34. The applicator according to claim 33, characterized in that the steering element additionally comprises an open element concentric to the closing element, opening the opening element within the proximal entrance end of the diffusion channel, and through which it is forced the formulation to operate the expulsion element.
35. 35. The applicator according to claim 33 or 34, characterized in that the steering element is formed integrally with the proximal end of the internal wall of the body.
36. 36. The applicator in accordance with the claim 31, characterized in that the steering element is formed by the proximal inlet channel and a closing element provided at the proximal end of the body.
37. 37. The applicator according to any of claims 24 to 36, characterized in that it additionally comprises a low resistance membrane located between the container and the proximal end of the body.
38. 38. The applicator in accordance with the claim 37, characterized in that it additionally comprises a conical element for breaking the membrane, the conical element being located at the proximal end of the steering element.

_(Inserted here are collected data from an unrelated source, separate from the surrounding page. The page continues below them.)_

-- ==== Sys2Proof/Laws/Frame.lean ====
section
/-! SUPPORT. Bytes and frames of the engine (44_bit_engine.md R152, R168): from the first DRIVE_HIGH state of a byte to
its last DECIDE state, and from there over the remaining bytes to RELEASE. -/

namespace Sys2Proof.Machine

open Sys2Proof

/-- The next `k` bits of a shift register, in the order they leave it. -/
def topBits : Nat → Byte → List Bool
  | 0, _ => []
  | k + 1, b => topBit b :: topBits k (shiftOut b)

theorem topBits_eight : ∀ b : Byte, topBits 8 b = byteBits b := by
  intro b
  simp [topBits, byteBits, topBit, shiftOut]

/-- What a line shows for a list of bits when its HIGH level reads `hi` and its LOW level `lo`. -/
def shown (c : Config) (hi lo : Bool) (bits : List Bool) : List Bool :=
  bits.flatMap fun b => List.replicate (c.th b) hi ++ List.replicate (c.tbit - c.th b) lo

theorem shown_append (c : Config) (hi lo : Bool) (l m : List Bool) :
    shown c hi lo (l ++ m) = shown c hi lo l ++ shown c hi lo m := List.flatMap_append

/-- On the strip's own line the record is the frame function's waveform. -/
theorem shown_true_false (c : Config) (bytes : List Byte) :
    shown c true false (frameBits bytes) = frameWave c bytes := by
  simp only [shown, frameBits, frameWave, List.flatMap_assoc]
  rfl

/-- The record after a slot, one sample short: its DECIDE step adds the last one. -/
theorem slotEnd_wave {s : State} (hw : s.cfg.wf = true) :
    s.lowLevel :: s.slotEnd.wave = (shown s.cfg s.highLevel s.lowLevel [topBit s.shreg]).reverse ++ s.wave := by
  obtain ⟨-, hth⟩ := th_bounds hw (topBit s.shreg)
  simp only [shown, List.flatMap_cons, List.flatMap_nil, List.append_nil, List.reverse_append, List.reverse_replicate,
    List.append_assoc, State.slotEnd]
  rw [show s.cfg.tbit - s.cfg.th (topBit s.shreg) = s.cfg.tbit - 1 - s.cfg.th (topBit s.shreg) + 1 by omega,
    List.replicate_succ]
  rfl

/-- The last DECIDE state of the byte in flight, with `k` bits to go from `s`. -/
def State.bitsEnd (s : State) (k : Nat) : State :=
  { s with
    fsm := .decideContinue
    tcnt := BitVec.ofNat 16 (s.cfg.tbit - 1)
    bitcnt := 1
    curbit := s.shreg.getLsbD (8 - k)
    shreg := s.shreg <<< k
    portval := clearBits (s.ioRead s.ioaddr) s.mask
    io := Memory.write s.io s.ioaddr (clearBits (s.ioRead s.ioaddr) s.mask)
    wave := ((shown s.cfg s.highLevel s.lowLevel (topBits k s.shreg)).reverse ++ s.wave).tail }

/-- The DRIVE_HIGH state of the next bit of the same byte. -/
def State.nextBit (s : State) : State :=
  { s with
    tcnt := 0
    bitcnt := s.bitcnt - 1
    curbit := topBit s.shreg
    shreg := shiftOut s.shreg
    portval := clearBits (s.ioRead s.ioaddr) s.mask
    io := Memory.write s.io s.ioaddr (clearBits (s.ioRead s.ioaddr) s.mask)
    wave := (shown s.cfg s.highLevel s.lowLevel [topBit s.shreg]).reverse ++ s.wave }

/-- A state of the engine that reads no byte. -/
def Sending (g : Bool) (u : State) : Prop := EngineFsm u.fsm ∧ u.gie = g ∧ u.readIndex = none

theorem slot_sending {s : State} (hw : s.cfg.wf = true) (hr : s.ports.rst = false) (hf : s.fsm = .driveHigh) :
    RunWhile (Sending s.gie) (s.cfg.tbit - 1) s s.slotEnd :=
  (slot_run hw hr hf).mono fun _ h => ⟨.inl h.1, h.2, h.1.reads_nothing⟩

theorem nextBit_run {s : State} (hw : s.cfg.wf = true) (hr : s.ports.rst = false) (hf : s.fsm = .driveHigh)
    (hb : s.bitcnt ≠ 1) : RunWhile (Sending s.gie) s.cfg.tbit s s.nextBit := by
  obtain ⟨hth2, hth⟩ := th_bounds hw (topBit s.shreg)
  have h1 := slot_sending hw hr hf
  have h2 : RunWhile (Sending s.gie) 1 s.slotEnd s.nextBit := by
    refine .one ⟨.inr rfl, rfl, by simpa [State.readIndex, State.slotEnd] using fun _ e => absurd e hb⟩ ?_
    rw [clock_run (s := s.slotEnd) hr]
    show sampled (execDecide s.slotEnd) = _
    unfold execDecide
    rw [if_pos (show s.slotEnd.bitcnt ≠ 1 from hb)]
    show Host.Outcome.next _ = _
    congr 1
    have hwave := slotEnd_wave hw
    unfold State.sample State.nextBit
    rw [← hwave, ← hf]
    rfl
  exact (h1.trans h2).cast (by omega)

theorem bits_run (k : Nat) : ∀ {s : State}, s.cfg.wf = true → s.ports.rst = false → s.fsm = .driveHigh →
    s.bitcnt.toNat = k → 1 ≤ k → k ≤ 8 →
      RunWhile (Sending s.gie) (k * s.cfg.tbit - 1) s (s.bitsEnd k) := by
  induction k with
  | zero => intros; omega
  | succ k ih =>
    intro s hw hr hf hbc h1 h8
    obtain ⟨hth2, hth⟩ := th_bounds hw (topBit s.shreg)
    by_cases hk : k = 0
    · subst hk
      have hb1 : s.bitcnt = 1 := BitVec.eq_of_toNat_eq hbc
      have hend : s.slotEnd = s.bitsEnd 1 := by
        have hwave := slotEnd_wave hw
        unfold State.bitsEnd topBits topBits
        rw [← hwave, ← hb1]
        rfl
      rw [← hend]
      exact (slot_sending hw hr hf).cast (by omega)
    · have hb1 : s.bitcnt ≠ 1 := by
        intro e
        rw [e] at hbc
        have : (1 : BitVec 4).toNat = 1 := rfl
        omega
      have h := ih (s := s.nextBit) hw hr hf
        (by
          show (s.bitcnt - 1).toNat = k
          have : (1 : BitVec 4).toNat = 1 := rfl
          rw [BitVec.toNat_sub, this]
          omega)
        (by omega) (by omega)
      have hend : s.nextBit.bitsEnd k = s.bitsEnd (k + 1) := by
        have hx : clearBits (s.nextBit.ioRead s.nextBit.ioaddr) s.nextBit.mask = clearBits (s.ioRead s.ioaddr) s.mask := by
          simp [State.nextBit, State.ioRead, clearBits_clearBits]
        have hio : Memory.write s.nextBit.io s.nextBit.ioaddr (clearBits (s.ioRead s.ioaddr) s.mask) =
            Memory.write s.io s.ioaddr (clearBits (s.ioRead s.ioaddr) s.mask) := by
          simp [State.nextBit]
        have hhi : s.nextBit.highLevel = s.highLevel := by
          simp [State.nextBit, State.highLevel, State.level, State.ioWrite, State.ioRead, clearBits_or_self]
        have hlo : s.nextBit.lowLevel = s.lowLevel := by
          simp [State.nextBit, State.lowLevel, State.level, State.ioWrite, State.ioRead, clearBits_clearBits]
        have hcur : (shiftOut s.shreg).getLsbD (8 - k) = s.shreg.getLsbD (8 - (k + 1)) := by
          simp only [shiftOut, BitVec.getLsbD_shiftLeft]
          have e : 8 - k - 1 = 8 - (k + 1) := by omega
          rw [e]
          simp [show 8 - k < 8 by omega, show ¬ (8 - k < 1) by omega]
        have hsh : shiftOut s.shreg <<< k = s.shreg <<< (k + 1) := by
          unfold shiftOut
          rw [← BitVec.shiftLeft_add, Nat.add_comm]
        have hwv : (shown s.cfg s.highLevel s.lowLevel (topBits k (shiftOut s.shreg))).reverse ++ s.nextBit.wave =
            (shown s.cfg s.highLevel s.lowLevel (topBits (k + 1) s.shreg)).reverse ++ s.wave := by
          show _ ++ (_ ++ s.wave) = _
          rw [← List.append_assoc, ← List.reverse_append, ← shown_append]
          rfl
        unfold State.bitsEnd
        rw [hx, hio, hhi, hlo]
        show State.mk _ _ _ _ _ (shiftOut s.shreg <<< k) _ ((shiftOut s.shreg).getLsbD (8 - k)) _ _ _ _ _ _ _ _ _ _ _ _ _ _
          ((shown s.cfg s.highLevel s.lowLevel (topBits k (shiftOut s.shreg))).reverse ++ s.nextBit.wave).tail _ = _
        rw [hcur, hsh, hwv]
        rfl
      rw [hend] at h
      refine ((nextBit_run hw hr hf hb1).trans h).cast ?_
      show s.cfg.tbit + (k * s.cfg.tbit - 1) = (k + 1) * s.cfg.tbit - 1
      have : 1 * s.cfg.tbit ≤ k * s.cfg.tbit := Nat.mul_le_mul_right _ (by omega)
      rw [Nat.succ_mul]
      omega

/-- A whole byte up to its last DECIDE state: `TBIT * 8 - 1` ticks. -/
theorem byte_run {s : State} (hw : s.cfg.wf = true) (hr : s.ports.rst = false) (hf : s.fsm = .driveHigh)
    (hb : s.bitcnt = 8) :
    RunWhile (Sending s.gie) (8 * s.cfg.tbit - 1) s (s.bitsEnd 8) :=
  bits_run 8 hw hr hf (by rw [hb]; rfl) (by omega) (by omega)

/-- The bytes still to be sent when the byte in SHREG has just been fetched and `n` more follow it. -/
def State.pendingBytes (s : State) (n : Nat) : List Byte := s.shreg :: (s.buf.drop s.ptr.toNat).take n

/-- The RELEASE state after the engine has sent the byte in SHREG and `n` more. -/
def State.engineEnd (s : State) (n : Nat) : State :=
  { s with
    fsm := .release
    tcnt := 0
    bitcnt := 1
    curbit := ((s.pendingBytes n).getLastD 0).getLsbD 0
    shreg := 0
    remain := 0
    ptr := s.ptr + BitVec.ofNat 16 n
    ok := true
    portval := clearBits (s.ioRead s.ioaddr) s.mask
    io := Memory.write s.io s.ioaddr (clearBits (s.ioRead s.ioaddr) s.mask)
    wave := (shown s.cfg s.highLevel s.lowLevel (frameBits (s.pendingBytes n))).reverse ++ s.wave }

/-- The DRIVE_HIGH state of the next byte. -/
def State.nextByte (s : State) (b : Byte) : State :=
  { s with
    tcnt := 0
    bitcnt := 8
    curbit := s.shreg.getLsbD 0
    shreg := b
    remain := s.remain - 1
    ptr := s.ptr + 1
    portval := clearBits (s.ioRead s.ioaddr) s.mask
    io := Memory.write s.io s.ioaddr (clearBits (s.ioRead s.ioaddr) s.mask)
    wave := (shown s.cfg s.highLevel s.lowLevel (byteBits s.shreg)).reverse ++ s.wave }

theorem shift_all_out (b : Byte) : b <<< 8 = 0 := by
  ext i hi
  simp only [BitVec.getElem_shiftLeft, show i < 8 from hi, decide_true, Bool.not_true, Bool.false_and]
  simp

/-- The record after a whole byte. -/
theorem bitsEnd_wave {s : State} (hw : s.cfg.wf = true) :
    s.lowLevel :: (s.bitsEnd 8).wave = (shown s.cfg s.highLevel s.lowLevel (byteBits s.shreg)).reverse ++ s.wave := by
  obtain ⟨-, hth⟩ := th_bounds hw (s.shreg.getLsbD 0)
  have hcut : ∃ l, (shown s.cfg s.highLevel s.lowLevel (byteBits s.shreg)).reverse = s.lowLevel :: l := by
    have hb : byteBits s.shreg = (byteBits s.shreg).dropLast ++ [s.shreg.getLsbD 0] := rfl
    rw [hb, shown_append, List.reverse_append]
    obtain ⟨m, hm⟩ : ∃ m, s.cfg.tbit - s.cfg.th (s.shreg.getLsbD 0) = m + 1 :=
      ⟨s.cfg.tbit - s.cfg.th (s.shreg.getLsbD 0) - 1, by omega⟩
    simp only [shown, List.flatMap_cons, List.flatMap_nil, List.append_nil, List.reverse_append,
      List.reverse_replicate]
    rw [hm, List.replicate_succ]
    exact ⟨_, rfl⟩
  obtain ⟨l, hl⟩ := hcut
  unfold State.bitsEnd
  rw [topBits_eight, hl]
  rfl

/-- DECIDE at the end of a byte that is not the last. -/
theorem nextByte_run {s : State} {b : Byte} (hw : s.cfg.wf = true) (hr : s.ports.rst = false) (hf : s.fsm = .driveHigh)
    (hb : s.bitcnt = 8) (hrem : 2 ≤ s.remain.toNat) (hbuf : s.buf[s.ptr.toNat]? = some b) :
    RunWhile (fun u => EngineFsm u.fsm ∧ u.gie = s.gie) (8 * s.cfg.tbit) s (s.nextByte b) := by
  obtain ⟨hth2, hth⟩ := th_bounds hw (topBit s.shreg)
  have h2 : RunWhile (fun u => EngineFsm u.fsm ∧ u.gie = s.gie) 1 (s.bitsEnd 8) (s.nextByte b) := by
    refine .one ⟨.inr rfl, rfl⟩ ?_
    rw [clock_run (s := s.bitsEnd 8) hr]
    show sampled (execDecide (s.bitsEnd 8)) = _
    have hne : ¬ ((s.bitsEnd 8).remain - 1 = 0) := by
      intro e
      have := congrArg BitVec.toNat e
      have h1 : (1 : Half).toNat = 1 := rfl
      have h0 : (0 : Half).toNat = 0 := rfl
      rw [BitVec.toNat_sub, h1, h0] at this
      have hlt := s.remain.isLt
      change (65536 - 1 + s.remain.toNat) % 65536 = 0 at this
      omega
    have hbyte : (s.bitsEnd 8).bufByte (s.bitsEnd 8).ptr.toNat = b := by
      show (match s.buf[s.ptr.toNat]? with | some x => x | none => _) = b
      rw [hbuf]
    have hdraw : (s.bitsEnd 8).drawsAfterRead (s.bitsEnd 8).ptr.toNat = s.draws := by
      show (match s.buf[s.ptr.toNat]? with | some _ => s.draws | none => s.draws + 1) = s.draws
      rw [hbuf]
    unfold execDecide
    rw [if_neg (show ¬ ((s.bitsEnd 8).bitcnt ≠ 1) from fun h => h rfl), if_neg hne, hbyte, hdraw]
    show Host.Outcome.next _ = _
    congr 1
    have hwave := bitsEnd_wave hw
    unfold State.sample State.nextByte
    rw [← hwave, ← hf]
    rfl
  exact (((byte_run hw hr hf hb).mono fun _ h => ⟨h.1, h.2.1⟩).trans h2).cast (by omega)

39. 39. The applicator according to any of claims 24 to 38, characterized in that the perforations are formed by at least two slits longitudinally spaced by a substantially equal distance and a distal perforation.
40. 40. The applicator according to claim 39, characterized in that the slit and distal perforations are continuous.
41. 41. The applicator according to any of claims 24 to 38, characterized in that the perforations are formed by a plurality of holes, which are spaced such that the formulation is substantially and uniformly delivered to the mucosa cavity.
42. 42. The applicator according to any of claims 24 to 41, characterized in that it additionally comprises a gripping element located on the outer periphery of the connector element.
43. 43. The applicator according to any of claims 24 to 41, characterized in that it additionally comprises a gripper element formed integrally with the connector element.